«Quiero justicia», el relato de un chico de 14 años baleado en Bucha junto a su padre

Mientras escuchaba morir a su padre, el niño yacía inmóvil sobre el asfalto. le dolía el codo, atravesado por una bala. Le picó el pulgar, donde otra bala lo había golpeado.

Fue otro asesinato en una calle ciudad solitaria de Bucha, una ciudad en las afueras de la capital ucraniana, kiev, donde se siguen encontrando cuerpos de civiles semanas después de la retirada de los soldados rusos. Muchos de los muertos recibieron disparos a la cabeza

Yura Nechyporenko, entonces de 14 años, estaba a punto de convertirse en uno de ellos.

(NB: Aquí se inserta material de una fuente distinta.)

/-- 2.9: ID, a reserved register, and the clearing of STATUS bits. -/
theorem test_registers :
    (idle.access (.read .w32 0x0000000)).reply = .data 0x5A524507 ∧ (idle.access (.read .w32 0x0000040)).reply = .data 0 ∧
    (({ idle with done := true, err := true, errCode := .illegalCommand } : State).access
      (.write .w32 0x000000C 2)).statusWord = 0x00000404 := by decide

/-- The fetched word runs in the very next step. -/
theorem test_withFetchWord : (stepped (idle.withFetchWord 32 0)).statusWord = 0x00000002 := by decide

/-! ### Witnesses: states and operands that meet the hypotheses of the statements -/

theorem witness_DecodeFollowsOpcodeTable :
    (0x00000100 : Word).extractLsb' 8 24 ≠ 0 ∧
    ((0x000000FF : Word).extractLsb' 8 24 = 0 ∧ 8 ≤ ((0x000000FF : Word).extractLsb' 0 8).toNat) ∧
    ((0x00000008 : Word).extractLsb' 8 24 = 0 ∧ 8 ≤ ((0x00000008 : Word).extractLsb' 0 8).toNat) ∧
    ∀ op : Fin 8, (BitVec.ofNat 32 op.val).extractLsb' 8 24 = 0 ∧
      (BitVec.ofNat 32 op.val).extractLsb' 0 8 = BitVec.ofNat 8 op.val := by decide

theorem witness_DecodeAndEncodeAgree :
    WellFormed.instr .crc16 = true ∧ decode 0x00000007 = .command .crc16 ∧ (0x00000007 : Word) = encode .crc16 := by decide

/-- With the schedule empty, and with the sequencer's turn first in it. -/
theorem witness_StepRunsDecodedCommand :
    (∃ s : State, WellFormed.instr .pack = true ∧ s.phase = .busy ∧ s.rstN = true ∧ decode s.cmd = .command .pack ∧
      s.inputs = []) ∧
    (∃ s : State, WellFormed.instr .crc16 = true ∧ s.phase = .busy ∧ s.rstN = true ∧ decode s.cmd = .command .crc16 ∧
      s.inputs = .sequencer :: [loadReg .id]) :=
  ⟨⟨pending 2, by decide⟩, ⟨{ pending 7 with inputs := [.sequencer, loadReg .id] }, by decide⟩⟩

/-- The first reserved opcode with the schedule empty, and the lowest reserved bit with the sequencer's turn first. -/
theorem witness_IllegalWordCompletesWithItsWord :
    (∃ s : State, 8 ≤ (s.cmd.extractLsb' 0 8).toNat ∧ s.phase = .busy ∧ s.rstN = true ∧ s.inputs = []) ∧
    (∃ s : State, s.cmd.extractLsb' 8 24 ≠ 0 ∧ s.phase = .busy ∧ s.rstN = true ∧ s.inputs = .sequencer :: []) :=
  ⟨⟨pending 8, by decide⟩, ⟨{ pending 0x100 with inputs := [.sequencer] }, by decide⟩⟩

theorem witness_InputsHappenInOrder :
    (∃ s : State, s.inputs = .host (.read .w32 0) :: []) ∧ (∃ s : State, s.inputs = .resetPin false :: [.sequencer]) ∧
    (∃ s : State, s.phase = .idle ∧ s.inputs = []) ∧ (∃ s : State, s.phase = .idle ∧ s.inputs = .sequencer :: []) ∧
    (∃ s : State, s.phase = .busy ∧ s.rstN = false ∧ s.inputs = .sequencer :: []) :=
  ⟨⟨{ idle with inputs := [loadReg .id] }, by decide⟩, ⟨{ idle with inputs := [.resetPin false, .sequencer] }, by decide⟩,
    ⟨idle, by decide⟩, ⟨{ idle with inputs := [.sequencer] }, by decide⟩,
    ⟨{ pending 0 with rstN := false, inputs := [.sequencer] }, by decide⟩⟩

/-- A completion, and both commands that can wait for the engine. -/
theorem witness_CommandCompletesUnlessEngineSilent :
    (∃ t, exec .crc16 (fed (ascii "A") 4 16) = .next t ∧ t.done = true) ∧
    (∃ t, exec .frameZ64 (withEngine (fed (ascii "FFFF") 4 16) .noAnswer) = .next t ∧ t.deflateReq = some [0xFF, 0xFF]) ∧
    (∃ t, exec .encode (withEngine { image 0 8 2 64 16 with enc := .base64Deflate } .noAnswer) = .next t ∧
      t.deflateReq = some [0xFF, 0xFF]) :=
  ⟨⟨_, rfl, by decide⟩, ⟨_, rfl, by decide⟩, ⟨_, rfl, by decide⟩⟩

theorem witness_CommandAcceptance :
    (idle.rstN = true ∧ idle.phase = .idle) ∧ ((pending 1).rstN = true ∧ (pending 1).phase = .busy) := by decide

/-- The last byte and the last word of IN, both values of SRST, and an access that is not a soft reset. -/
theorem witness_BusyDropsInputWrites :
    (pending 1).phase = .busy ∧ (pending 1).rstN = true ∧ RamAccess .w8 4095 (pending 1).inSize.toNat ∧
    RamAccess .w32 4092 (pending 1).inSize.toNat ∧ RamAccess .w16 0 (pending 1).inSize.toNat ∧
    ((1 : Word).getLsbD 1 = false ∧ (2 : Word).getLsbD 1 = true) ∧
    ∀ w u, Access.write .w32 0x08 0 = .write w 0x04 u → u.getLsbD 1 = false := by
  refine ⟨by decide, by decide, ?_, ?_, ?_, by decide, ?_⟩
  · unfold RamAccess; decide
  · unfold RamAccess; decide
  · unfold RamAccess; decide
  · intro w u h; injection h with _ h _; exact absurd h (by decide)
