-- ==== Sys2Proof/Machine/Fetch.lean ====
section
/-! DEFINITION. How CORE comes to its next operation: the words are pulled from IN (or, in phase RUN, decoded
by the range decoder) and given to the decoder of Decode.lean. The phase says which format is due
(10_state.md R14, 30_encoding.md R80). -/
namespace Sys2Proof.Machine

/-- Phase HDR1: the 13 header bytes (45_lzma1_reader.md R242). -/
def fetchHdr1 (s : State) : Res Instr := (pullN 13 s).bind fun h s => .ok (hdr1Of h) s

/-- After a prologue that could not be read `rc.range` and `rc.code` are unspecified
(40_range_decoder.md R120): free values, log entry 8. -/
def forgetRc (s : State) : State :=
  (s.withRc { s.rc with range := Config.freeWord s.free, code := Config.freeWord (s.free + 1) }).withFree
    (s.free + 2)

/-- Phase RCINIT: the five prologue bytes (R120). -/
def fetchPrologue (s : State) : Res Instr :=
  match pullN 5 s with
  | .ok b s => .ok (prologueOf b) s
  | .raised s => .raised (forgetRc s)
  | .held => .held
  | .bad f => .bad f

/-- The remainder of a chunk header, in phase C2HDR (46_lzma2_demux.md R271). -/
def fetchC2Rest (c : Byte) (s : State) : Res Instr :=
  (pullN (c2HeaderLen c) s).bind fun x s => .ok (chunkOf c x) s

/-- Phase C2CTRL: the control byte, then the remainder (46_lzma2_demux.md R271). -/
def fetchChunk (s : State) : Res Instr :=
  (pull s).bind fun c s => fetchC2Rest c ((s.withC2 { s.c2 with ctrl := c }).withPhase .c2hdr)

/-- The rep family after `isRep` decoded 1: the pre-checks and the rest of the prefix
(43_state_machine.md R193). -/
def fetchRep (ps : BitVec 4) (s : State) : Res Instr :=
  let s0 := s.st.state
  if winIsEmpty s.win then raise .repEmptyWindow 0#32 s
  else if sizeDone s then raise .sizeExhausted 0#32 s
  else
    (rcBit .isRepG0 s0.toNat s).bind fun g0 s =>
      if g0 then
        (rcBit .isRepG1 s0.toNat s).bind fun g1 s =>
          if g1 then
            (rcBit .isRepG2 s0.toNat s).bind fun g2 s => .ok (if g2 then .rep3 else .rep2) s
          else .ok .rep1 s
      else
        (rcBit .isRep0Long (stateIndex s0 ps) s).bind fun l s => .ok (if l then .rep0 else .srep) s

/-- Phase RUN, steps 2 to 4 of a pass: the prefix of the next symbol-level operation
(43_state_machine.md R185, R187, R189, R193; 30_encoding.md R94). The end marker is a MATCH until its
distance is decoded (R98). -/
def fetchSymbol (s : State) : Res Instr :=
  let ps := posState s
  let s0 := s.st.state
  (rcBit .isMatch (stateIndex s0 ps) s).bind fun m s =>
    if m then
      (rcBit .isRep s0.toNat s).bind fun r s => if r then fetchRep ps s else .ok .simpleMatch s
    else .ok .lit s

end Sys2Proof.Machine
end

Yura Nechyporenko, ahora de 15 años, donde fue atacado por un soldado ruso. Foto: Petros Giannakouris/AP

En bici, con bandera blanca

Los sobrevivientes han descrito cómo los soldados les dispararon cerca de los pies o los amenazaron con granadas, antes de que se los llevaran. algún compañero más tranquilo. Pero ese día de marzo no había nadie para sostener al soldado ruso cuando Yura y su padre, Ruslan, de 47 años, pasaron en bicicleta por una calle arbolada.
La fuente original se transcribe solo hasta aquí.